§ Assignment: Having read the records, set them all down exactly as they appear.

Dataset entries
+++
theorem State.siloWrite_keeps {s : Sys2Proof.Machine.State} {r : Sys2Proof.Requester} {off : Nat} {word : Nat} :
    Keeps 16686786190923156097075239871 s (State.siloWrite s r off word) := by
  unfold State.siloWrite
  split
  · refine Keeps.ite ?_ ?_
    · refine Keeps.step ?_ State.armWrite_keeps rfl
      exact Keeps.refl _ _
    · refine Keeps.ite ?_ ?_
      · refine Keeps.step ?_ State.forceWrite_keeps rfl
        exact Keeps.refl _ _
      · refine Keeps.step ?_ State.writePlain_keeps (kb_k 1180591620717411303424 rfl rfl)
        exact Keeps.refl _ _
  · refine Keeps.step ?_ State.werr_keeps (kb_k 1180591620717411303424 rfl rfl)
    exact Keeps.refl _ _
  · refine Keeps.ite ?_ ?_
    · refine Keeps.step ?_ State.werr_keeps (kb_k 1180591620717411303424 rfl rfl)
      refine Keeps.step ?_ State.disarm_keeps rfl
      exact Keeps.refl _ _
    · refine Keeps.step ?_ State.werr_keeps (kb_k 1180591620717411303424 rfl rfl)
      exact Keeps.refl _ _

theorem State.modeWrite_keeps {s : Sys2Proof.Machine.State} {r : Sys2Proof.Requester} {off : Nat} {word : Nat} :
    Keeps 79228162495817611060480835583 s (State.modeWrite s r off word) := by
  unfold State.modeWrite
  refine Keeps.ite ?_ ?_
  · refine Keeps.ite ?_ ?_
    · refine Keeps.step ?_ State.restartAsk_keeps rfl
      refine Keeps.ofRes (tgt := tgtSnd) ?_ rfl rfl
      refine ResKeeps.step ?_ State.draw_keeps rfl
      exact Keeps.refl _ _
    · refine Keeps.step ?_ State.modeAsk_keeps rfl
      exact Keeps.refl _ _
  · refine Keeps.ite ?_ ?_
    · refine Keeps.step ?_ State.werr_keeps (kb_k 73786976294838206464 rfl rfl)
      exact Keeps.refl _ _
    · refine Keeps.step ?_ State.writePlain_keeps (kb_k 73786976294838206464 rfl rfl)
      exact Keeps.refl _ _

theorem State.secWrite_keeps {s : Sys2Proof.Machine.State} {r : Sys2Proof.Requester} {off : Nat} {word : Nat} :
    Keeps 7083549724787852968454 s (State.secWrite s r off word) := by
  unfold State.secWrite
  refine Keeps.ite ?_ ?_
  · refine Keeps.step ?_ State.secCtlWrite_keeps rfl
    exact Keeps.refl _ _
  · refine Keeps.ite ?_ ?_
    · refine Keeps.step ?_ State.kgoWrite_keeps rfl
      exact Keeps.refl _ _
    · refine Keeps.ite ?_ ?_
      · refine Keeps.step ?_ State.kdataWrite_keeps rfl
        exact Keeps.refl _ _
      · refine Keeps.step ?_ State.writePlain_keeps (kb_k 2361183241434822606848 rfl rfl)
        exact Keeps.refl _ _

theorem State.dbgWrite_keeps {s : Sys2Proof.Machine.State} {r : Sys2Proof.Requester} {off : Nat} {word : Nat} :
    Keeps 4722366482880449740806 s (State.dbgWrite s r off word) := by
  unfold State.dbgWrite
  refine Keeps.ite ?_ ?_
  · refine Keeps.step ?_ State.dbgReqWrite_keeps rfl
    exact Keeps.refl _ _
  · refine Keeps.ite ?_ ?_
    · refine Keeps.step ?_ State.tgoWrite_keeps rfl
      exact Keeps.refl _ _
    · refine Keeps.ite ?_ ?_
      · refine Keeps.step ?_ State.tokWrite_keeps rfl
        exact Keeps.refl _ _
      · refine Keeps.step ?_ State.writePlain_keeps (kb_k 4722366482869645213696 rfl rfl)
        exact Keeps.refl _ _

theorem State.bwPageWrite_keeps {s : Sys2Proof.Machine.State} {r : Sys2Proof.Requester} {n : Nat} {off : Nat}
    {word : Nat} : Keeps 2531188434818131990511622 s (State.bwPageWrite s r n off word) := by
  unfold State.bwPageWrite
  refine Keeps.ite ?_ ?_
  · refine Keeps.step ?_ State.bwCtlWrite_keeps rfl
    exact Keeps.refl _ _
  · refine Keeps.ite ?_ ?_
    · refine Keeps.step ?_ State.bwDoorWrite_keeps rfl
      exact Keeps.refl _ _
    · refine Keeps.ite ?_ ?_
      · refine Keeps.step ?_ State.bwDoorClrWrite_keeps rfl
        exact Keeps.refl _ _
      · refine Keeps.ite ?_ ?_
        · refine Keeps.step ?_ State.bwIeWrite_keeps rfl
          exact Keeps.refl _ _
        · refine Keeps.step ?_ State.writePlain_keeps (kb_k 2417851639229258349412352 rfl rfl)
          exact Keeps.refl _ _

theorem State.glnWrite_keeps {s : Sys2Proof.Machine.State} {r : Sys2Proof.Requester} {off : Nat} {word : Nat} :
    Keeps 4951797936073384058905772038 s (State.glnWrite s r off word) := by
  unfold State.glnWrite
  refine Keeps.ite ?_ ?_
  · refine Keeps.step ?_ State.brdCtlWrite_keeps rfl
    exact Keeps.refl _ _
  · refine Keeps.ite ?_ ?_
    · refine Keeps.step ?_ State.dlConsWrite_keeps rfl
      exact Keeps.refl _ _
    · refine Keeps.ite ?_ ?_
      · refine Keeps.step ?_ State.sctlWrite_keeps rfl
        exact Keeps.refl _ _
      · refine Keeps.step ?_ State.writePlain_keeps (kb_k 4951760157141521099596496896 rfl rfl)
        exact Keeps.refl _ _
+++
§ Answer area:
theorem State.siloWrite_keeps {s : Sys2Proof.Machine.State} {r : Sys2Proof.Requester} {off : Nat} {word : Nat} :
    Keeps 16686786190923156097075239871 s (State.siloWrite s r off word) := by
  unfold State.siloWrite
  split
  · refine Keeps.ite ?_ ?_
    · refine Keeps.step ?_ State.armWrite_keeps rfl
      exact Keeps.refl _ _
    · refine Keeps.ite ?_ ?_
      · refine Keeps.step ?_ State.forceWrite_keeps rfl
        exact Keeps.refl _ _
      · refine Keeps.step ?_ State.writePlain_keeps (kb_k 1180591620717411303424 rfl rfl)
        exact Keeps.refl _ _
  · refine Keeps.step ?_ State.werr_keeps (kb_k 1180591620717411303424 rfl rfl)
    exact Keeps.refl _ _
  · refine Keeps.ite ?_ ?_
    · refine Keeps.step ?_ State.werr_keeps (kb_k 1180591620717411303424 rfl rfl)
      refine Keeps.step ?_ State.disarm_keeps rfl
      exact Keeps.refl _ _
    · refine Keeps.step ?_ State.werr_keeps (kb_k 1180591620717411303424 rfl rfl)
      exact Keeps.refl _ _

theorem State.modeWrite_keeps {s : Sys2Proof.Machine.State} {r : Sys2Proof.Requester} {off : Nat} {word : Nat} :
    Keeps 79228162495817611060480835583 s (State.modeWrite s r off word) := by
  unfold State.modeWrite
  refine Keeps.ite ?_ ?_
  · refine Keeps.ite ?_ ?_
    · refine Keeps.step ?_ State.restartAsk_keeps rfl
      refine Keeps.ofRes (tgt := tgtSnd) ?_ rfl rfl
      refine ResKeeps.step ?_ State.draw_keeps rfl
      exact Keeps.refl _ _
    · refine Keeps.step ?_ State.modeAsk_keeps rfl
      exact Keeps.refl _ _
  · refine Keeps.ite ?_ ?_
    · refine Keeps.step ?_ State.werr_keeps (kb_k 73786976294838206464 rfl rfl)
      exact Keeps.refl _ _
    · refine Keeps.step ?_ State.writePlain_keeps (kb_k 73786976294838206464 rfl rfl)
      exact Keeps.refl _ _

theorem State.secWrite_keeps {s : Sys2Proof.Machine.State} {r : Sys2Proof.Requester} {off : Nat} {word : Nat} :
    Keeps 7083549724787852968454 s (State.secWrite s r off word) := by
  unfold State.secWrite
  refine Keeps.ite ?_ ?_
  · refine Keeps.step ?_ State.secCtlWrite_keeps rfl
    exact Keeps.refl _ _
  · refine Keeps.ite ?_ ?_
    · refine Keeps.step ?_ State.kgoWrite_keeps rfl
      exact Keeps.refl _ _
    · refine Keeps.ite ?_ ?_
      · refine Keeps.step ?_ State.kdataWrite_keeps rfl
        exact Keeps.refl _ _
      · refine Keeps.step ?_ State.writePlain_keeps (kb_k 2361183241434822606848 rfl rfl)
        exact Keeps.refl _ _

theorem State.dbgWrite_keeps {s : Sys2Proof.Machine.State} {r : Sys2Proof.Requester} {off : Nat} {word : Nat} :
    Keeps 4722366482880449740806 s (State.dbgWrite s r off word) := by
  unfold State.dbgWrite
  refine Keeps.ite ?_ ?_
  · refine Keeps.step ?_ State.dbgReqWrite_keeps rfl
    exact Keeps.refl _ _
  · refine Keeps.ite ?_ ?_
    · refine Keeps.step ?_ State.tgoWrite_keeps rfl
      exact Keeps.refl _ _
    · refine Keeps.ite ?_ ?_
      · refine Keeps.step ?_ State.tokWrite_keeps rfl
        exact Keeps.refl _ _
      · refine Keeps.step ?_ State.writePlain_keeps (kb_k 4722366482869645213696 rfl rfl)
        exact Keeps.refl _ _

theorem State.bwPageWrite_keeps {s : Sys2Proof.Machine.State} {r : Sys2Proof.Requester} {n : Nat} {off : Nat}
    {word : Nat} : Keeps 2531188434818131990511622 s (State.bwPageWrite s r n off word) := by
  unfold State.bwPageWrite
  refine Keeps.ite ?_ ?_
  · refine Keeps.step ?_ State.bwCtlWrite_keeps rfl
    exact Keeps.refl _ _
  · refine Keeps.ite ?_ ?_
    · refine Keeps.step ?_ State.bwDoorWrite_keeps rfl
      exact Keeps.refl _ _
    · refine Keeps.ite ?_ ?_
      · refine Keeps.step ?_ State.bwDoorClrWrite_keeps rfl
        exact Keeps.refl _ _
      · refine Keeps.ite ?_ ?_
        · refine Keeps.step ?_ State.bwIeWrite_keeps rfl
          exact Keeps.refl _ _
        · refine Keeps.step ?_ State.writePlain_keeps (kb_k 2417851639229258349412352 rfl rfl)
          exact Keeps.refl _ _

theorem State.glnWrite_keeps {s : Sys2Proof.Machine.State} {r : Sys2Proof.Requester} {off : Nat} {word : Nat} :
    Keeps 4951797936073384058905772038 s (State.glnWrite s r off word) := by
  unfold State.glnWrite
  refine Keeps.ite ?_ ?_
  · refine Keeps.step ?_ State.brdCtlWrite_keeps rfl
    exact Keeps.refl _ _
  · refine Keeps.ite ?_ ?_
    · refine Keeps.step ?_ State.dlConsWrite_keeps rfl
      exact Keeps.refl _ _
    · refine Keeps.ite ?_ ?_
      · refine Keeps.step ?_ State.sctlWrite_keeps rfl
        exact Keeps.refl _ _
      · refine Keeps.step ?_ State.writePlain_keeps (kb_k 4951760157141521099596496896 rfl rfl)
        exact Keeps.refl _ _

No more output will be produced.